/-- The encoder stands at `ROOT` after reset, at width 9 and next code 258 (R38). -/
theorem lzStateWord_resetWith (p : Params) : lzStateWord (State.resetWith p) = 0x10009102#32 :=
  (by decide : lzStateWord State.reset = 0x10009102#32)

/-- The packer is empty after reset (R39). -/
theorem pkStateWord_resetWith (p : Params) : pkStateWord (State.resetWith p) = 0#32 :=
  (by decide : pkStateWord State.reset = 0#32)

/-- Settles O20: the writable registers read 0, the `CFG` registers the parameters, and the others views of units at rest. -/
theorem resetRegistersRead : Obligations.ResetRegistersRead := by
  refine ⟨fun p legal => ?_, Params.sample, by decide, rfl⟩
  obtain ⟨hid, hfaultCmd, -, -, -, -, hmaxWidth, hrefDepth, haccBits, -⟩ := plainRegisterValues (State.resetWith p) legal
  exact ⟨resetWith_atResetTable p, hid, congrArg some (statusWord_resetWith p), hfaultCmd,
    rfl, rfl, rfl, rfl,
    congrArg some (posWord_resetWith p), congrArg some (lzStateWord_resetWith p),
    congrArg some (pkStateWord_resetWith p), hmaxWidth, hrefDepth, haccBits⟩

/-! ### The reset input (R240, R243) -/

/-- Settles O21: the reset input is a step of its own, which resets the block and then empties the port. -/
theorem resetInputDiscardsThePort : Obligations.ResetInputDiscardsThePort := fun s rest hhost =>
  ⟨resetByInput (s.setHost rest), step_of_hostAct hhost nofun, resetWith_atResetTable s.cfg, rfl, rfl, rfl, rfl⟩

end Sys2Proof.Machine
end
····················
EXERCISE INSTRUCTIONS
Set all the data down again, exactly as it reads above.

COMPLETED EXERCISE
/-- The encoder stands at `ROOT` after reset, at width 9 and next code 258 (R38). -/
theorem lzStateWord_resetWith (p : Params) : lzStateWord (State.resetWith p) = 0x10009102#32 :=
  (by decide : lzStateWord State.reset = 0x10009102#32)

/-- The packer is empty after reset (R39). -/
theorem pkStateWord_resetWith (p : Params) : pkStateWord (State.resetWith p) = 0#32 :=
  (by decide : pkStateWord State.reset = 0#32)

/-- Settles O20: the writable registers read 0, the `CFG` registers the parameters, and the others views of units at rest. -/
theorem resetRegistersRead : Obligations.ResetRegistersRead := by
  refine ⟨fun p legal => ?_, Params.sample, by decide, rfl⟩
  obtain ⟨hid, hfaultCmd, -, -, -, -, hmaxWidth, hrefDepth, haccBits, -⟩ := plainRegisterValues (State.resetWith p) legal
  exact ⟨resetWith_atResetTable p, hid, congrArg some (statusWord_resetWith p), hfaultCmd,
    rfl, rfl, rfl, rfl,
    congrArg some (posWord_resetWith p), congrArg some (lzStateWord_resetWith p),
    congrArg some (pkStateWord_resetWith p), hmaxWidth, hrefDepth, haccBits⟩

/-! ### The reset input (R240, R243) -/

/-- Settles O21: the reset input is a step of its own, which resets the block and then empties the port. -/
theorem resetInputDiscardsThePort : Obligations.ResetInputDiscardsThePort := fun s rest hhost =>
  ⟨resetByInput (s.setHost rest), step_of_hostAct hhost nofun, resetWith_atResetTable s.cfg, rfl, rfl, rfl, rfl⟩

end Sys2Proof.Machine
end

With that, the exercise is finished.